Default Introducing wicked

Presenting wicked network configuration
=======================================

This is the first public release of wicked, an experimental framework
for network configuration.

You may ask, don't we have enough of those already? Don't we have
NetworkManager, connman, netcf, and a few more?

The point I started from was the desire to unify what is usually provided
through the traditional ifup script kudzu, with some of the more desktop
oriented services provided by facilities like NetworkManager.
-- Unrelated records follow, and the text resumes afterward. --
/-- Words written back to their home past the directory (R206, R219, DESIGN CHOICE, log 6): the unregistered copy that the core's RDC
holds follows, and those of another package's line go to that package. -/
def State.writeHome (s : State) (core line : Nat) (ws : List (Nat × WordCell)) : State :=
  let s := ws.foldl (fun s x => s.setHomeWord (line * 32 + x.1) x.2.val x.2.poison) s
  let s := s.mapDie (dieOf core) fun k => ws.foldl (fun k x =>
    let r := k.rdcCell line x.1
    if r.st = .i ∨ r.tracked then k else k.putRdc line x.1 { r with val := x.2.val, poison := x.2.poison }) k
  match homeOf (line * 128), ws with
  | .pkg p, _ :: _ =>
    let s := s.mapCore core fun k => k.notePath (.pkg p) line
    if (SMap.get? (s.ios.getD 0 {}).lines line).isSome then
      { s with ios := s.ios.modify 0 fun io => { io with lines := SMap.put io.lines line { SMap.getD io.lines line {} with kept := false } } }.releaseHostLine 0 line
    else s.send .wbData { src := .ioHome 0, dst := homeOf (line * 128), line := line, mask := maskOfWords (ws.map (·.1)),
                          dirty := maskOfWords (ws.map (·.1)), data := ws.map fun x => (x.1, x.2.val),
                          poison := maskOfWords ((ws.filter fun x => x.2.poison).map (·.1)) }
  | _, _ => s

/-- Evicts a line: dirty words that no directory registers as owned go to their home, clean coherent words are reported by CleanEv, dirty
ones move to the victim buffer and are asked for by WbReq; the victim tag array notes the line (R187). -/
def State.evict (s : State) (core line : Nat) : State :=
  match (s.core core).l1.line? line with
  | none => s
  | some l =>
    let dirty := l.ws.filter fun wc => wc.2.tracked && wc.2.st == .m
    let clean := l.ws.filter fun wc => wc.2.tracked && (wc.2.st == .e || wc.2.st == .s)
    let s := s.writeHome core line (l.ws.filter fun wc => (!wc.2.tracked && wc.2.st == .m) || wc.2.loose)
    let s := s.mapCore core fun k => { k with
      l1 := k.l1.dropLine line
      victim := if dirty.isEmpty then k.victim else k.victim ++ [(line, { l with ws := dirty })]
      vta := ((line, l.slot) :: k.vta).take Config.victimTags }
    let m : Msg := { src := .l1 core, dst := parentOf core line, line := line, mask := 0 }
    let s := if clean.isEmpty then s else s.send .cleanEv { m with mask := maskOfWords (clean.map (·.1)) }
    if dirty.isEmpty then s else s.send .wbReq { m with mask := maskOfWords (dirty.map (·.1)) }

/-- Makes room for a line in an L1; none where the access must wait. -/
def State.allocLine (s : State) (core line slot : Nat) : Option State :=
  let k := s.core core
  if (k.victim.line? line).isSome then none
  else if (k.l1.line? line).isSome then some (s.setCore core { k with l1 := k.l1.front line })
  else
    let s' := if k.l1.length < Config.l1Lines then some s
      else (k.l1.reverse.find? fun l => s.evictable core l.1 l.2).map fun l => s.evict core l.1
    s'.map fun s => s.mapCore core fun k => { k with l1 := (line, { slot := slot }) :: k.l1 }
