-- ==== Sys2Proof/Machine/Sync.lean ====
section
/-! DEFINITION. Reads and writes of parties that have no L1: the distributor, application cores and CXL hosts. A write is
performed at the word's home once nothing of the word is in flight, after the copies registered for it have gone (DESIGN CHOICE, log 7). -/
namespace Sys2Proof.Machine
open Sys2Proof

/-- The word may be written at its home by a party: the I/O die of a host owns its line, and no other host or package holds the word
(R381). -/
def State.writable (s : State) (w : Nat) (me : Option Node := none) : Bool :=
  let free := fun (n : Node) => !(((s.hub n).entry (w / 32)).heldAway (w % 32) me)
  let owned := fun (i : Nat) => (let st := (SMap.getD (s.ios.getD i {}).lines (w / 32) {}).st; st == .e || st == .m)
  s.inReach (w / 32) && (isDevice (4 * w) || match homeOf (4 * w) with
    | .ioHome i => owned i && free (.ioHome i)
    | .pkg p => s.lostPkgs.contains p || owned 0
    | n => free n)

/-- A registered copy of the word has nothing unsettled, unmirrored or unowned, and its line nothing in flight. -/
def State.wordQuiet (s : State) (w : Nat) (me : Option Node := none) : Bool :=
  let line := w / 32
  !s.lineBusy line && s.writable w me
    && (s.cores.all fun c =>
      let x := c.2.cell line (w % 32)
      !x.tracked || (x.unset == 0 && x.mirs == 0 && x.pendMask == 0))
    && s.dies.all fun d => (d.rdcCell line (w % 32)).mirs == 0

/-- The registered copies of a word go, and the reservations on it (R227). -/
def State.dropCopies (s : State) (w : Nat) : State :=
  let line := w / 32
  let s := (s.cores.map (·.1)).foldl (fun s c => if ((s.core c).cell line (w % 32)).tracked then s.dropL1 c line (w % 32) else s) s
  let s := (List.range Config.numDies).foldl (fun s d => s.dropRdc d line (w % 32)) s
  let n := homeOf (4 * w)
  let s := if ((s.hub n).entry line).nodes.isEmpty then s else s.mapEntry n line fun e => e.clear (w % 32)
  s.breakLr none line (bitOf (w % 32))

/-- A word written at its home by a party without an L1. -/
def State.homeWrite (s : State) (w : Nat) (x : Word) : State := (s.dropCopies w).setHomeWord w x false

/-- A page-table entry changed at its home, from the value its words have in memory or in the cache that owns them; their poison stays
(R356). -/
def State.changeEntry (s : State) (a : Nat) (f : DWord → DWord) : State :=
  let now := fun (w : Nat) => (s.view none w).getD (s.homeWord w)
  let x := f (joinWords (now (a / 4)).1 (now (a / 4 + 1)).1)
  let put := fun (s : State) (w : Nat) (v : Word) => (s.dropCopies w).setHomeWord w v (now w).2
  put (put s (a / 4) (x.setWidth 32)) (a / 4 + 1) ((x >>> 32).setWidth 32)

/-- The physical address of a virtual address in an address space, by a walk; none where it must wait, and otherwise what
the walk found. -/
def State.walkPa (s : State) (asid va : Nat) : Option (Option TlbEntry) :=
  match s.walk asid (BitVec.ofNat 56 va) with
  | .wait => none
  | .invalid => some none
  | .poisoned => some none
  | .found e => some (some e)

/-- What a read by the distributor comes to. -/
inductive DistRead
  | ok (ws : List Word)
  | bad
  | wait
deriving DecidableEq, Repr

/-- `n` words from a virtual address of an address space, read coherently (R164, R328). -/
def State.distRead (s : State) (asid va : Nat) : Nat → DistRead
  | 0 => .ok []
  | n + 1 =>
    if 2 ^ 56 ≤ va then .bad
    else match s.walkPa asid va with
    | none => .wait
    | some none => .bad
    | some (some e) =>
      if !permits e.perm .load then .bad
      else match s.view none (e.phys va / 4) with
        | none => .wait
        | some (w, _) => match State.distRead s asid (va + 4) n with
          | .ok ws => .ok (w :: ws)
          | x => x

/-- A virtual word written by the distributor; none where it must wait. An address without a translation is not written. -/
def State.distWrite (s : State) (asid va : Nat) (x : Word) : Option State :=
  match s.walkPa asid va with
  | none => none
  | some none => some s
  | some (some e) => if s.wordQuiet (e.phys va / 4) && !s.inTransition (e.phys va) then some (s.homeWrite (e.phys va / 4) x) else none

end Sys2Proof.Machine
end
I also
wanted to move towards a more powerful set of functionality written in
C, which is able to subsume functionality provided by ifconfig, ip(8),
brctl, vconfig, ethtool, etc, and be able to drive these through an
extensible XML representation of the network configuration.

Kind of the Grand Unified Theory of network configuration :-)

Right now, this implementation uses a daemon service and a command
line utility. These two communicate securely via a local UNIX socket,
allowing the server to validate the client's user id.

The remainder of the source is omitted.